As I mentioned earlier on we do not put out individualized revenue targets for products. We have over 9000 products and within that portfolio we have everything from blockbuster products in a life science context to much smaller range fillers. In this case we see that the SMN kit is worthy because not only did we fund the development of this test through the collaboration that's in the press release today but we benefit downstream from the tests that can be put out to the marketplace and it will be one of our top products that we will be launching initially here in the States but then increasingly wanting to push this out into the European marketplace.

And also there is an internally developed test so that the margins of that test will be on a more favorable level for us.

Thank you very much.

Next question, please.

Your next question comes from Robert Smith of Center for Performance Investing.

Good morning. Could you give us an update on your work in Crohn's and a second question, could you discuss the -- or give us some color on -- about the materiality of the Caltech decision.

The first question in terms of Crohn's, as part of the CRADA, with the National Eye Institute there is a research component in which there is work being done currently on an adjuvant that will -- might have the ability to enhance the effectiveness of this particular drug. That adjuvant, if it proves successful, may have applicability in use in Crohn's because of the mechanisms of actions which have some similarities associated with that.
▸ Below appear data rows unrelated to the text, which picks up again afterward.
-- ==== Sys2Proof/Machine/Flags.lean ====
section
/-! DEFINITION. Floating-point operands and results of the scalar pipeline (05 R102, R116 to R120), the draw of
stochastic rounding (04 R87, R88), and the flag word of an engine's status register (04 R86). -/

namespace Sys2Proof.Machine

/-- The value of a register as a scalar format (R102): FP32 takes bits 31:0. -/
def floatOperand (s : State) (f : Fmt) (r : Reg) : Val :=
  f.value ((readReg s s.cur r).toNat % 2 ^ (f.signBit + 1))

/-- The rounded result as a register value: FP32 leaves bits 63:32 zero (R102). -/
def roundWord (f : Fmt) (r : Rounding) (v : Val) : Word := BitVec.ofNat 64 (roundTo f r v).1

/-- Conversion to a signed or an unsigned 64-bit integer, saturated (R119). -/
def signedWord (r : Rounding) (v : Val) : Word := BitVec.ofInt 64 (roundInt (-(2 ^ 63)) (2 ^ 63 - 1) r v).1
def unsignedWord (r : Rounding) (v : Val) : Word := BitVec.ofInt 64 (roundInt 0 (2 ^ 64 - 1) r v).1

/-- The conditions of fcmp (R118). -/
def compareVal (cc : BitVec 3) (a b : Val) : Bool :=
  match cc.toNat with
  | 0 => eqVal a b
  | 1 => ltVal a b
  | 2 => ltVal a b || eqVal a b
  | _ => a.isNan || b.isNan

/-- The draw of element elem under a thread's counter value n and the rounding seed in force at the issue (R87, R287). -/
def drawAt (s : State) (k : Nat) (seed : Word) (n : BitVec 32) (elem : Nat) : BitVec 32 :=
  draw seed (s.thr k).tnum n elem

/-- A drawing instruction leaves the counter one higher (R88). -/
def countDraw (s : State) (k : Nat) (mode : BitVec 3) : State :=
  if mode = 4#3 then s.setThr k { s.thr k with seq := (s.thr k).seq + 1#32 } else s

/-- A long-latency instruction with a rounding field (R88, R116, R120): the result is rounded with the draw of the
counter's value at issue, elem 0. -/
def finishFloat (s : State) (i : Instr) (d : Reg) (rm : BitVec 3) (f : Rounding → Word) : Out :=
  finishLong (countDraw s s.cur rm) i d (.one (f ⟨rm, drawAt s s.cur (s.core (coreOf s.cur)).rseed (s.thr s.cur).seq 0⟩))

end Sys2Proof.Machine
end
We are closely looking at that mechanism of action and evaluating the next steps with the Crohn's as you may aware, we have completed two phase 2B studies on that. We are prepared to move forward with that test. We do have dialogue with partners on that test before we initiate a further study though we are awaiting and seeing if the enhancement will make sense to include that in the protocol and mainly because once to start a test you don't want to go back and have to redo it do it with a different combination of compounds. In terms of the second question, the patent world as you know is a very complex case particularly in the area of patent litigation in the Caltech case we went through an interference proceeding, initial comments were unfavorable to us. We have applied for a rehearing on that that was denied and then there is the next step which will be looking at potentially revisiting that patent and re-examining the validity of that patent in totality. This is all part of the process. Unfortunately it is a long process but we are moving down that pathway.
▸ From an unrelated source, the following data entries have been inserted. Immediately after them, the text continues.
-- ==== Sys2Proof/Machine/Barrier.lean ====
section
/-! DEFINITION. Barrier objects and the barrier instructions (16 R344 to R358). -/

namespace Sys2Proof.Machine

/-- Objects per unit, by scope code (R344). The module is no pod member, so .pod names the package's (R11, log 11, DESIGN CHOICE). -/
def barrierCount (scope : Nat) : Nat :=
  match scope with
  | 1 => 16 | 2 => 8 | 3 => 64 | 4 => 32 | 5 => 32 | _ => 0

/-- The number of the unit of a scope around a core. -/
def unitOf (scope core : Nat) : Nat :=
  match scope with
  | 1 => core | 2 => 64 * dieOf core + quadOf core | 3 => dieOf core | _ => 0

/-- The number of an object in State.barriers. -/
def barrierKey (scope core ix : Nat) : Nat := 2 ^ 20 * (if scope = 5 then 4 else scope) + 64 * unitOf scope core + ix

/-- A selection of an object by SCOPE, INDEX and coordinates that BSEL accepts (R347). -/
def barrierSelectOk (s : State) (w : Word) : Bool :=
  let scope := bitsAt w 8 3
  let die := bitsAt w 20 2
  let row := bitsAt w 16 4
  let col := bitsAt w 11 5
  decide (1 ≤ scope) && decide (scope ≤ 5) && decide (bitsAt w 0 6 < barrierCount scope) && decide (row < 14) &&
    decide (col < 16) && !s.dieRetired die && !(scope == 2 && col % 4 != 0) &&
    !(scope == 3 && (row != 0 || col != 0)) && !(decide (4 ≤ scope) && (die != 0 || row != 0 || col != 0))

/-- The coordinates of a selection are 0 where R347 requires. -/
def barrierZeroes (w : Word) : Bool :=
  let scope := bitsAt w 8 3
  !(scope == 2 && bitsAt w 11 2 != 0) && !(scope == 3 && bitsAt w 11 9 != 0) && !(decide (4 ≤ scope) && bitsAt w 11 11 != 0)

/-- The object that such a selection names. -/
def barrierSelected (w : Word) : Nat :=
  barrierKey (bitsAt w 8 3) (coreAt (bitsAt w 20 2) (bitsAt w 16 4) (bitsAt w 11 5)) (bitsAt w 0 6)

def State.barrier (s : State) (j : Nat) : Barrier := tabGet Barrier.reset s.barriers j
def State.setBarrier (s : State) (j : Nat) (x : Barrier) : State := { s with barriers := tabSet s.barriers j x }

/-- The state word (R346): arr is the ARR it reports, ref its REF. -/
def barrierWord (x : Barrier) (ref : Bool) : Word :=
  let bit := fun (b : Bool) (n : Nat) => if b then 2 ^ n else 0
  BitVec.ofNat 64 (bit x.phase 63 + bit x.fault 62 + bit x.bereaved 61 + bit ref 60 + bit x.orphan 59 + x.exp * 2 ^ 24 +
    x.arr)

/-- The event of a waiter (R358): its status, if any line matches. -/
def waitStatus (x : Barrier) (old reset : Bool) : Option Nat :=
  if x.phase != old then some 0
  else if x.orphan then some 4
  else if x.bereaved then some 2
  else if x.fault then some 1
  else if reset then some 3
  else none

/-- Deliver the events of a list of waiters: the state, and the waiters that go on waiting. -/
def wakeList (x : Barrier) (reset : Bool) (s : State) : List BarWaiter → State × List BarWaiter
  | [] => (s, [])
  | w :: ws =>
    match waitStatus x w.old reset with
    | some n => wakeList x reset (arrive s w.key w.wid (.one (BitVec.ofNat 64 n))) ws
    | none => let r := wakeList x reset s ws; (r.1, w :: r.2)

/-- A step of object j leaves it as x; the waiters see it. -/
def barrierStep (s : State) (j : Nat) (x : Barrier) (reset : Bool) : State :=
  let r := wakeList x reset s x.waiters
  r.1.setBarrier j { x with waiters := r.2 }

/-- The release test (R349). -/
def released (x : Barrier) : Barrier :=
  if x.arr = x.exp ∧ x.pend = 0 ∧ !x.fault ∧ !x.bereaved then { x with phase := !x.phase, arr := 0 } else x

/-- The reset of an object by a barinit or a BOWN write (R348, R355): PHASE stands. -/
def cleared (x : Barrier) (exp : Nat) : Barrier :=
  { x with exp := exp, arr := 0, pend := 0, fault := false, bereaved := false, orphan := false }

/-- BOWN_WRITE on object j (R348). -/
def writeOwner (s : State) (j : Nat) (valid : Bool) (asid : BitVec 16) : State :=
  barrierStep s j { cleared (s.barrier j) 1 with valid := valid, asid := asid } true

/-- The retirement of an engine operation's bytes (R351). -/
def retireBytes (s : State) (core : Nat) (asid : BitVec 16) (scope ix bytes : Nat) (failed : Bool) : State :=
  let j := barrierKey scope core ix
  let x := s.barrier j
  if !x.valid || x.asid != asid then s
  else
    let low := decide (x.pend - bytes < -(2 ^ 55))
    let x := { x with pend := if low then x.pend else x.pend - bytes, fault := x.fault || failed || low }
    barrierStep s j (released x) false

/-- Conveyance of an object (R350). -/
def conveyBarrier (s : State) (j : Nat) (heir : Bool) : State :=
  let x := s.barrier j
  barrierStep s j { x with bereaved := true, orphan := x.orphan || !heir } false

/-- The checks of R354: the object's number. -/
def barrierNamed (s : State) (k : Nat) (a : Word) (scope : Nat) : Option Nat :=
  let core := coreOf k
  if bitsAt a 6 58 ≠ 0 ∨ barrierCount scope ≤ bitsAt a 0 6 then none
  else if isSystem core ∧ scope ≤ 3 then none
  else
    let j := barrierKey scope core (bitsAt a 0 6)
    let x := s.barrier j
    if x.valid && x.asid == (s.thr k).asid then some j else none

/-- A barrier instruction on the object that a names, or the trap with TVAL = a. -/
def withBarrier (s : State) (a : Reg) (sc : BitVec 3) (go : Nat → Out) : Out :=
  let av := readReg s s.cur a
  match barrierNamed s s.cur av sc.toNat with
  | none => finishTrap s kindADDRESS 0 av
  | some j => go j

/-- R355 barinit. -/
def execBarinit (d a b : Reg) (sc : BitVec 3) (s : State) : Out :=
  issue (.barinit d a b sc) s fun s => withBarrier s a sc fun j =>
    let bv := readReg s s.cur b
    if bitsAt bv 24 40 ≠ 0 ∨ bitsAt bv 0 24 = 0 then finishTrap s kindADDRESS 0 bv
    else
      let x := cleared (s.barrier j) (bitsAt bv 0 24)
      finishWrite (barrierStep s j x true) d (barrierWord x false)

/-- R356 barjoin: it waits for its thread's earlier accesses. -/
def execBarjoin (d a b : Reg) (sc : BitVec 3) (s : State) : Out :=
  issue (.barjoin d a b sc) s fun s => withBarrier s a sc fun j =>
    let bv := readReg s s.cur b
    if 2 ^ 48 ≤ bv.toNat then finishTrap s kindADDRESS 0 bv
    else afterAccesses s <|
      let x := s.barrier j
      if x.arr = x.exp ∨ 2 ^ 55 ≤ x.pend + bv.toNat then finishWrite s d (barrierWord x true)
      else
        let x := { x with arr := x.arr + 1, pend := x.pend + bv.toNat }
        finishWrite (barrierStep s j (released x) false) d (barrierWord x false)

/-- R357 barbytes. -/
def execBarbytes (d a b : Reg) (sc : BitVec 3) (s : State) : Out :=
  issue (.barbytes d a b sc) s fun s => withBarrier s a sc fun j =>
    let bv := readReg s s.cur b
    if 2 ^ 48 ≤ bv.toNat then finishTrap s kindADDRESS 0 bv
    else
      let x := s.barrier j
      if 2 ^ 55 ≤ x.pend + bv.toNat then finishWrite s d 0x8000000000000000#64
      else
        let x := { x with pend := x.pend + bv.toNat }
        finishWrite (barrierStep s j (released x) false) d (BitVec.ofInt 64 x.pend)

/-- R358 barwait: its window waits at the object, and holds back the thread's later memory accesses. -/
def execBarwait (d a b : Reg) (sc : BitVec 3) (lk : BitVec 4) (s : State) : Out :=
  issue (.barwait d a b sc lk) s fun s => withBarrier s a sc fun j =>
    let k := s.cur
    let bv := readReg s k b
    let x := s.barrier j
    let old := if bv.getLsbD 58 then x.phase else bv.getLsbD 63
    let w := newWindow s d lk true true (.barwait d a b sc lk) (readReg s k a)
      (if old then 0x8000000000000000#64 else 0#64) .pending
    let s := s.tick
    let s := s.setBarrier j { x with waiters := x.waiters ++ [⟨k, w.id, old⟩] }
    let s := s.setThr k { s.thr k with
      pc := (s.thr k).pc + 4#64, windows := countWindows (s.thr k).windows ++ [w], stay := false, mismatch := false }
    .next (closeWindows (barrierStep s j (s.barrier j) false) k)

end Sys2Proof.Machine
end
Barry, when you speak of the Crohn's test I am not too clear -- I'm a little unclear as to what you mean by that.

We have the ability now to move to another arm.

I mean what has happened with the treatment phase? As a therapeutic.

That is what I am referring to, we have completed two phase 2B studies. The next step would be--.

So you are trying to enhance it with--?

No. We can take it as it is to a much broader market and push towards statistical significance in a full-blown trial. We can do that either alone or with a partner. We do have pending research that might enhance the efficacy of that particular compound. So we are waiting to see if that adjuvant does make sense to integrate into the next study level before we initiate the next trial.

Okay. Thanks.

Thank you. I think if there are no more questions we will move on. I wish to thank you for your attendance and listening to us for this quarterly call. We look forward to chatting with you again in June. As you can discern there has been an enormous amount of activity taking place within the Company on all fronts. We are very excited about where we are heading. We believe we are in the center of activity where healthcare is moving today and we believe we as a Company will be making a contribution and impact and we look forward to sharing that information with you as a move into the next few months. Thank you very much.

Ladies and gentlemen, that concludes the Enzo Biochem Inc. second quarter operating results conference call. We appreciate your time. You may now disconnect.